_DATA TO USE_:
-- ==== Sys2Proof/Laws/CodeTable.lean ====
section
/-! SUPPORT. What the code derivation gives on a tree that `buildTree` made: it ends, it does not depend on the unused
slots, and each present symbol's code is its path from the root (R250 to R254, R258). -/

namespace Sys2Proof.Machine

/-! ### Paths as bits -/

/-- The d bits of a path value, first edge first (R16, R252). -/
def pathBits (d v : Nat) : List Bool := (List.range d).map fun k => v.testBit (d - 1 - k)

@[simp] theorem length_pathBits (d v : Nat) : (pathBits d v).length = d := by simp [pathBits]

theorem pathBits_succ (d v : Nat) (b : Bool) : pathBits (d + 1) (2 * v + b.toNat) = pathBits d v ++ [b] := by
  unfold pathBits
  rw [List.range_succ, List.map_append]
  congr 1
  · apply List.map_congr_left
    intro k hk
    simp only [List.mem_range] at hk
    rw [show d + 1 - 1 - k = (d - 1 - k) + 1 by omega, Nat.testBit_succ,
      show (2 * v + b.toNat) / 2 = v by cases b <;> simp; omega]
  · cases b <;> simp [Nat.testBit_zero]

theorem followBits_append (pool : Vector Node 511) (i : NodeIndex) (l l' : List Bool) :
    followBits pool i (l ++ l') = (followBits pool i l).bind fun j => followBits pool j l' := by
  induction l generalizing i with
  | nil => rfl
  | cons b l ih =>
    simp only [List.cons_append, followBits]
    cases nodeAt pool i with
    | none => rfl
    | some nd =>
      simp only
      split
      · rfl
      · exact ih _

/-! ### The slots of a tree in the pool -/

variable {F : SymTable (BitVec 64)} {t : Tree} {pool : Vector Node 511}

theorem nodeAt_of_lt (hp : poolHolds pool t) {i : NodeIndex} (h : i.toNat < t.nodes.length) :
    nodeAt pool i = some t.nodes[i.toNat] := by
  rw [nodeAt, hp _ h, List.getElem?_eq_getElem h]

theorem nodeAt_leaf (sh : Shape F t) (hp : poolHolds pool t) {i : NodeIndex} (h : i.toNat < (present F).length) :
    nodeAt pool i = some (leafNode (present F)[i.toNat] (symAt F (present F)[i.toNat])) := by
  have h' : i.toNat < t.nodes.length := lt_trans h sh.more_nodes
  rw [nodeAt, hp _ h', sh.leaf _ h]

theorem nodeAt_inner (sh : Shape F t) (hp : poolHolds pool t) {i : NodeIndex} (h : presentCount F ≤ i.toNat)
    (hi : i.toNat < t.nodes.length) :
    ∃ nd, nodeAt pool i = some nd ∧ nd.kind = 1#1 ∧ nd.left.toNat < i.toNat ∧
      (nd.right.toNat < i.toNat ∨ nd.right = Config.noNode) := by
  have hin := sh.inner _ h hi
  exact ⟨_, nodeAt_of_lt hp hi, hin.1, hin.2.1, hin.2.2.imp_right And.right⟩

theorem nodeIndex_toNat {i k : Nat} (h : k < i) (hi : i ≤ 511) : (nodeIndex k).toNat = k :=
  toNat_nodeIndex (by omega)

/-- Every slot but the root is the child of an internal node after it. -/
theorem exists_parent (sh : Shape F t) {k : Nat} (hk : k < t.nodes.length - 1) :
    ∃ p, ∃ hp : p < t.nodes.length, presentCount F ≤ p ∧ k < p ∧
      (t.nodes[p].left.toNat = k ∨ t.nodes[p].right.toNat = k) := by
  have hm : k ∈ (childRefs t.nodes (presentCount F)).filter (· ≠ 511) :=
    sh.children.mem_iff.mpr (by simpa using hk)
  simp only [List.mem_filter, childRefs, List.mem_flatMap, List.mem_drop_iff_getElem, List.mem_cons,
    List.not_mem_nil, or_false, decide_eq_true_eq] at hm
  obtain ⟨⟨nd, ⟨j, hj, rfl⟩, hx⟩, hne⟩ := hm
  have hj' : presentCount F + j < t.nodes.length := by omega
  have hin := sh.inner (presentCount F + j) (by omega) hj'
  refine ⟨presentCount F + j, hj', by omega, ?_, ?_⟩
  · rcases hx with e | e
    · omega
    · rcases hin.2.2 with h | ⟨_, h⟩
      · omega
      · rw [h] at e; simp [Config.noNode] at e; omega
  · rcases hx with e | e
    · exact .inl e.symm
    · exact .inr e.symm

/-- One branch. -/
theorem followBits_branch {p : NodeIndex} {nd : Node} (h : nodeAt pool p = some nd) (hk : nd.kind = 1#1) (b : Bool) :
    followBits pool p [b] = some (if b then nd.right else nd.left) := by
  simp [followBits, h, hk]

/-- The root reaches every slot of the tree (R229). -/
theorem root_reaches (sh : Shape F t) (hp : poolHolds pool t) (i : NodeIndex) (hi : i.toNat < t.nodes.length) :
    ∃ l, followBits pool t.root l = some i := by
  obtain ⟨d, hd⟩ : ∃ d, d = t.nodes.length - 1 - i.toNat := ⟨_, rfl⟩
  induction d using Nat.strongRecOn generalizing i with
  | _ d ih =>
    by_cases hr : i.toNat = t.nodes.length - 1
    · exact ⟨[], by simp [followBits, BitVec.eq_of_toNat_eq (sh.root_last.trans hr.symm)]⟩
    · obtain ⟨p, hpl, hpn, hip, hc⟩ := exists_parent sh (k := i.toNat) (by omega)
      have hfew := sh.few_nodes
      have ep : (nodeIndex p).toNat = p := toNat_nodeIndex (by omega)
      obtain ⟨l, hl⟩ := ih (t.nodes.length - 1 - p) (by omega) (nodeIndex p) (by omega) (by omega)
      have hn : nodeAt pool (nodeIndex p) = some t.nodes[p] := by
        rw [nodeAt_of_lt hp (by omega)]
        simp [ep]
      have hk := (sh.inner p hpn hpl).1
      rcases hc with e | e
      · refine ⟨l ++ [false], ?_⟩
        rw [followBits_append, hl, Option.bind_some, followBits_branch hn hk]
        simp [BitVec.eq_of_toNat_eq e]
      · refine ⟨l ++ [true], ?_⟩
        rw [followBits_append, hl, Option.bind_some, followBits_branch hn hk]
        simp [BitVec.eq_of_toNat_eq e]

/-! ### The traversal ends -/

/-- How many pops a stack can still need when every child has a smaller index than its parent. -/
def weight (st : List PathEntry) : Nat := (st.map fun e => 2 ^ (e.node.toNat + 1) - 1).sum

theorem weight_cons (e : PathEntry) (st : List PathEntry) :
    weight (e :: st) = 2 ^ (e.node.toNat + 1) - 1 + weight st := by simp [weight]

theorem mem_pushChild {i : NodeIndex} {d v : Nat} {st : List PathEntry} {x : PathEntry}
    (h : x ∈ pushChild i d v st) : (x = ⟨i, d, v⟩ ∧ i ≠ Config.noNode) ∨ x ∈ st := by
  unfold pushChild at h
  split at h
  · exact .inr h
  · rcases List.mem_cons.mp h with rfl | h
    · exact .inl ⟨rfl, by assumption⟩
    · exact .inr h

theorem mem_pushChild_of_mem {i : NodeIndex} {d v : Nat} {st : List PathEntry} {x : PathEntry} (h : x ∈ st) :
    x ∈ pushChild i d v st := by
  unfold pushChild
  split
  · exact h
  · exact List.mem_cons_of_mem _ h

theorem self_mem_pushChild {i : NodeIndex} {d v : Nat} {st : List PathEntry} (h : i ≠ Config.noNode) :
    (⟨i, d, v⟩ : PathEntry) ∈ pushChild i d v st := by
  simp [pushChild, h]

theorem weight_pushChild {i : NodeIndex} {d v : Nat} {st : List PathEntry} {b : Nat}
    (h : i.toNat < b ∨ i = Config.noNode) : weight (pushChild i d v st) ≤ 2 ^ b - 1 + weight st := by
  unfold pushChild
  split
  · omega
  · rename_i hne
    have hb : 2 ^ (i.toNat + 1) ≤ 2 ^ b := Nat.pow_le_pow_right (by omega) (by have := h.resolve_right hne; omega)
    rw [weight_cons]
    change 2 ^ (i.toNat + 1) - 1 + weight st ≤ _
    omega

/-- The fuel is enough for the root alone. -/
theorem weight_root {i : NodeIndex} (h : i.toNat < 511) : weight [⟨i, 0, 0⟩] ≤ Config.traversalFuel := by
  have : 2 ^ (i.toNat + 1) ≤ Config.traversalFuel := by
    unfold Config.traversalFuel
    exact Nat.pow_le_pow_right (by decide) (show _ ≤ Config.nodeMax from h)
  rw [weight_cons]
  change 2 ^ (i.toNat + 1) - 1 + 0 ≤ _
  omega

/-- A property that each visit keeps holds when the traversal ends; and it ends. -/
theorem traverse_keeps (sh : Shape F t) (hp : poolHolds pool t) (P : List PathEntry → CodeBook → Prop)
    (hleaf : ∀ e st c, ∀ h : e.node.toNat < (present F).length, P (e :: st) c →
      P st (c.record (present F)[e.node.toNat] e.depth e.path))
    (hinner : ∀ e st c nd, presentCount F ≤ e.node.toNat → e.node.toNat < t.nodes.length →
      nodeAt pool e.node = some nd → nd.kind = 1#1 → nd.left.toNat < e.node.toNat →
      (nd.right.toNat < e.node.toNat ∨ nd.right = Config.noNode) → P (e :: st) c →
      P (pushChild nd.left (e.depth + 1) (2 * e.path) (pushChild nd.right (e.depth + 1) (2 * e.path + 1) st)) c)
    (fuel : Nat) (st : List PathEntry) (c : CodeBook) (hv : ∀ e ∈ st, e.node.toNat < t.nodes.length)
    (hw : weight st ≤ fuel) (h : P st c) :
    ∃ c', traverse pool fuel st c = some c' ∧ P [] c' := by
  have hpos : ∀ k : Nat, 2 ^ k ≥ 1 := fun k => Nat.one_le_two_pow
  induction fuel generalizing st c with
  | zero =>
    match st with
    | [] => exact ⟨c, by simp [traverse], h⟩
    | e :: st =>
      rw [weight_cons] at hw
      have := hpos e.node.toNat
      rw [pow_succ] at hw
      omega
  | succ fuel ih =>
    match st with
    | [] => exact ⟨c, by simp [traverse], h⟩
    | e :: st =>
      rw [weight_cons, pow_succ] at hw
      have hpe := hpos e.node.toNat
      have he := hv e (by simp)
      have hv' : ∀ x ∈ st, x.node.toNat < t.nodes.length := fun x hx => hv x (by simp [hx])
      by_cases hl : e.node.toNat < (present F).length
      · simp only [traverse, nodeAt_leaf sh hp hl, leafNode, if_true]
        exact ih _ _ hv' (by omega) (hleaf e st c hl h)
      · obtain ⟨nd, hnd, hk, hleft, hright⟩ := nodeAt_inner sh hp (i := e.node) (by unfold presentCount; omega) he
        have hk0 : ¬ nd.kind = 0#1 := by rw [hk]; decide
        simp only [traverse, hnd, hk0, if_false]
        refine ih _ _ ?_ ?_ (hinner e st c nd (by unfold presentCount; omega) he hnd hk hleft hright h)
        · intro x hx
          rcases mem_pushChild hx with ⟨rfl, _⟩ | hx
          · exact lt_trans hleft he
          · rcases mem_pushChild hx with ⟨rfl, hne⟩ | hx
            · exact lt_trans (hright.resolve_right hne) he
            · exact hv' x hx
        · have h1 := weight_pushChild (i := nd.left) (d := e.depth + 1) (v := 2 * e.path)
            (st := pushChild nd.right (e.depth + 1) (2 * e.path + 1) st) (.inl hleft)
          have h2 := weight_pushChild (i := nd.right) (d := e.depth + 1) (v := 2 * e.path + 1) (st := st) hright
          omega

/-- The codebook does not depend on the slots that hold no node. -/
theorem traverse_congr (sh : Shape F t) {pool' : Vector Node 511} (hp : poolHolds pool t) (hp' : poolHolds pool' t)
    (fuel : Nat) (st : List PathEntry) (c : CodeBook) (hv : ∀ e ∈ st, e.node.toNat < t.nodes.length) :
    traverse pool fuel st c = traverse pool' fuel st c := by
  induction fuel generalizing st c with
  | zero => cases st <;> rfl
  | succ fuel ih =>
    cases st with
    | nil => rfl
    | cons e st =>
      have he := hv e (by simp)
      have hv' : ∀ x ∈ st, x.node.toNat < t.nodes.length := fun x hx => hv x (by simp [hx])
      by_cases hl : e.node.toNat < (present F).length
      · simp only [traverse, nodeAt_leaf sh hp hl, nodeAt_leaf sh hp' hl, leafNode, if_true]
        exact ih _ _ hv'
      · have hin := sh.inner e.node.toNat (by unfold presentCount; omega) he
        simp only [traverse, nodeAt_of_lt hp he, nodeAt_of_lt hp' he]
        have hk0 : ¬ t.nodes[e.node.toNat].kind = 0#1 := by rw [hin.1]; decide
        simp only [hk0, if_false]
        apply ih
        intro x hx
        rcases mem_pushChild hx with ⟨rfl, _⟩ | hx
        · exact lt_trans hin.2.1 he
        · rcases mem_pushChild hx with ⟨rfl, hne⟩ | hx
          · exact lt_trans (hin.2.2.resolve_right fun h => hne h.2) he
          · exact hv' x hx

theorem deriveCodes_congr (F : SymTable (BitVec 64)) {pool pool' : Vector Node 511}
    (hp : poolHolds pool (buildTree F)) (hp' : poolHolds pool' (buildTree F)) :
    deriveCodes pool (buildTree F).root = deriveCodes pool' (buildTree F).root := by
  unfold deriveCodes
  split
  · rfl
  · rename_i hr
    have h1 : 1 ≤ presentCount F := by
      rcases Nat.eq_zero_or_pos (presentCount F) with h0 | h0
      · rw [buildTree_empty F h0] at hr; exact absurd rfl hr
      · exact h0
    have sh := buildTree_shape F h1
    refine traverse_congr sh hp hp' _ _ _ fun e he => ?_
    have := sh.root_last
    have := sh.more_nodes
    simp only [List.mem_singleton] at he
    subst he
    change (buildTree F).root.toNat < _
    omega

/-! ### The codes are the paths -/

theorem codeOf_eq (c : CodeBook) (s : Byte) :
    codeOf c s = pathBits (symAt c.len s).toNat (symAt c.bits s).toNat := by
  simp only [codeOf, pathBits]
  rfl

theorem length_codeOf (c : CodeBook) (s : Byte) : (codeOf c s).length = (symAt c.len s).toNat := by
  simp [codeOf]

theorem codeOf_record (c : CodeBook) (s x : Byte) (d v : Nat) (hd : d ≤ 255) (hv : v < 2 ^ d) :
    codeOf (c.record s d v) x = if x = s then pathBits d v else codeOf c x := by
  rw [codeOf_eq, codeOf_eq]
  simp only [CodeBook.record, symAt_symSet]
  split
  · have h1 : d % 256 = d := Nat.mod_eq_of_lt (by omega)
    have h2 : v % 2 ^ 255 = v := Nat.mod_eq_of_lt (lt_of_lt_of_le hv (Nat.pow_le_pow_right (by omega) hd))
    simp only [BitVec.toNat_ofNat, h1, h2]
  · rfl

/-- What the traversal keeps: every stack entry is the path to its node, every recorded code is the path to its
symbol's leaf, and every leaf is recorded or still to be reached. -/
structure Progress (F : SymTable (BitVec 64)) (t : Tree) (pool : Vector Node 511) (st : List PathEntry)
    (c : CodeBook) : Prop where
  entry : ∀ e ∈ st, followBits pool t.root (pathBits e.depth e.path) = some e.node ∧
    e.depth + e.node.toNat ≤ t.nodes.length - 1 ∧ e.depth ≤ t.nodes.length - presentCount F ∧ e.path < 2 ^ e.depth
  code  : ∀ x, (symAt c.len x = 0#8 ∧ symAt c.bits x = 0#255) ∨
    (symAt F x ≠ 0#64 ∧ 1 ≤ (symAt c.len x).toNat ∧ (symAt c.len x).toNat ≤ t.nodes.length - presentCount F ∧
      (symAt c.bits x).toNat < 2 ^ (symAt c.len x).toNat ∧
      ∃ i, followBits pool t.root (codeOf c x) = some i ∧ nodeAt pool i = some (leafNode x (symAt F x)))
  cover : ∀ k : NodeIndex, ∀ h : k.toNat < (present F).length,
    symAt c.len (present F)[k.toNat] ≠ 0#8 ∨ ∃ e ∈ st, ∃ l, followBits pool e.node l = some k
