/-! ### `poll` -/

/-- What `poll` waits for is a read whose masked data is the value. -/
theorem Play.meets_poll (p : Place) (mask val : Word) (q : Play) : q.meets (.poll p mask val) = true ↔
    ∃ r data, q.state.response = some (.read r data) ∧ data &&& mask = val := by
  unfold Play.meets
  cases h : q.state.response with
  | none => simp
  | some x => cases x <;> simp [Action.accepts]

theorem Action.repeatUntil_succ (a : Action) (tries : Nat) (q : Play) : a.repeatUntil (tries + 1) q =
    match q.transact a.transaction with
    | none => .stopped
    | some q' => if q'.meets a then .ended q' else a.repeatUntil tries q' := rfl

/-- A loop ends after the first of its transactions whose answer is accepted (R171). -/
theorem Action.repeatUntil_ended {a : Action} {tries : Nat} {q q' : Play} :
    a.repeatUntil tries q = .ended q' ↔ ∃ n < tries, a.times (n + 1) q = some q' ∧ q'.meets a = true ∧
      ∀ k < n, ∃ p, a.times (k + 1) q = some p ∧ p.meets a = false := by
  induction tries generalizing q with
  | zero => simp [Action.repeatUntil]
  | succ tries ih =>
    rw [Action.repeatUntil_succ]
    cases ht : q.transact a.transaction with
    | none => simp [Action.times, ht]
    | some p =>
      have htimes : ∀ k, a.times (k + 1) q = a.times k p := fun k => by simp [Action.times, ht]
      simp only [htimes]
      cases hm : p.meets a with
      | true =>
        simp only [if_true, PlayEnd.ended.injEq]
        constructor
        · rintro rfl
          exact ⟨0, by omega, rfl, hm, by omega⟩
        · rintro ⟨n, -, hn, -, hk⟩
          cases n with
          | zero => exact Option.some.inj hn
          | succ n =>
            obtain ⟨p', hp', hf⟩ := hk 0 (by omega)
            cases Option.some.inj hp'
            rw [hm] at hf
            cases hf
      | false =>
        simp only [Bool.false_eq_true, if_false]
        rw [ih]
        constructor
        · rintro ⟨n, hn, h1, h2, h3⟩
          refine ⟨n + 1, by omega, h1, h2, fun k hk => ?_⟩
          cases k with
          | zero => exact ⟨p, rfl, hm⟩
          | succ k => exact h3 k (by omega)
        · rintro ⟨n, hn, h1, h2, h3⟩
          cases n with
          | zero =>
            cases Option.some.inj h1
            rw [hm] at h2
            cases h2
          | succ n => exact ⟨n, by omega, h1, h2, fun k hk => h3 (k + 1) (by omega)⟩

/-! ### The lanes of `wrbuf` and `rdbuf` -/

theorem mem_coveredLanes (a n k j : Nat) : j ∈ coveredLanes a n k ↔ j < 4 ∧ a ≤ 4 * k + j ∧ 4 * k + j < a + n := by
  simp [coveredLanes]
  omega

/-- A bit of words put together by or. -/
theorem getLsbD_foldl_or {w : Nat} (f : Nat → BitVec w) (l : List Nat) (x : BitVec w) (i : Nat) :
    (l.foldl (fun w j => w ||| f j) x).getLsbD i = (x.getLsbD i || l.any fun j => (f j).getLsbD i) := by
  induction l generalizing x with
  | nil => simp
  | cons a l ih => rw [List.foldl_cons, ih]; simp [Bool.or_assoc]

/-- The strobe of lane j is set exactly when its byte is one of those given (R171). -/
theorem getLsbD_coveredStrobes (a n k j : Nat) (h : j < 4) :
    (coveredStrobes a n k).getLsbD j = decide (a ≤ 4 * k + j ∧ 4 * k + j < a + n) := by
  have hf : ∀ b, (BitVec.ofNat 4 (2 ^ b)).getLsbD j = decide (j = b) := fun b => by
    rw [BitVec.getLsbD_ofNat, Nat.testBit_two_pow]
    simp only [h, decide_true, Bool.true_and, eq_comm]
  unfold coveredStrobes
  rw [getLsbD_foldl_or, Bool.eq_iff_iff]
  simp only [hf]
  simp [mem_coveredLanes, h]

/-- Lane j holds the given byte, and 0 where none is given (R101, R171). -/
theorem laneByte_coveredData (a : Nat) (bytes : List Byte) (k j : Nat) (h : j < 4) :
    laneByte (coveredData a bytes k) j =
      if a ≤ 4 * k + j ∧ 4 * k + j < a + bytes.length then bytes.getD (4 * k + j - a) 0 else 0#8 := by
  refine BitVec.eq_of_getLsbD_eq fun i hi => ?_
  have hf : ∀ b, (BitVec.ofNat 32 ((bytes.getD (4 * k + b - a) 0).toNat * 2 ^ (8 * b))).getLsbD (8 * j + i) =
      (decide (j = b) && (bytes.getD (4 * k + j - a) 0).getLsbD i) := fun b => by
    rw [BitVec.getLsbD_ofNat, Nat.testBit_mul_two_pow]
    rcases Nat.lt_trichotomy j b with hl | rfl | hl
    · simp [Nat.ne_of_lt hl, show ¬ 8 * b ≤ 8 * j + i by omega]
    · simp [show 8 * j + i < 32 by omega, BitVec.testBit_toNat]
    · rw [Nat.testBit_lt_two_pow (lt_of_lt_of_le (bytes.getD (4 * k + b - a) 0).isLt
        (Nat.pow_le_pow_right (by omega) (show 8 ≤ 8 * j + i - 8 * b by omega)))]
      simp [Nat.ne_of_gt hl]
  rw [laneByte_getLsbD _ _ _ hi]
  unfold coveredData
  rw [getLsbD_foldl_or, Bool.eq_iff_iff]
  by_cases hc : a ≤ 4 * k + j ∧ 4 * k + j < a + bytes.length
  · rw [if_pos hc]
    simp only [hf]
    simp [mem_coveredLanes, h, hc]
  · rw [if_neg hc]
    simp only [hf, List.any_eq_true, mem_coveredLanes, Bool.and_eq_true, decide_eq_true_eq, Bool.or_eq_true]
    simp only [BitVec.ofNat_eq_ofNat, BitVec.getLsbD_zero, Bool.false_eq_true, false_or, iff_false]
    rintro ⟨b, ⟨-, h1, h2⟩, rfl, -⟩
    exact hc ⟨h1, h2⟩

end Sys2Proof.Machine
end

_WHAT IS BEING ASKED_: Reproduce the entries exactly, starting at their first line and stopping after the line with "(R16, R252). -/".

_ANSWER SPACE_:
-- ==== Sys2Proof/Laws/CodeTable.lean ====
section
/-! SUPPORT. What the code derivation gives on a tree that `buildTree` made: it ends, it does not depend on the unused
slots, and each present symbol's code is its path from the root (R250 to R254, R258). -/

namespace Sys2Proof.Machine

/-! ### Paths as bits -/

/-- The d bits of a path value, first edge first (R16, R252). -/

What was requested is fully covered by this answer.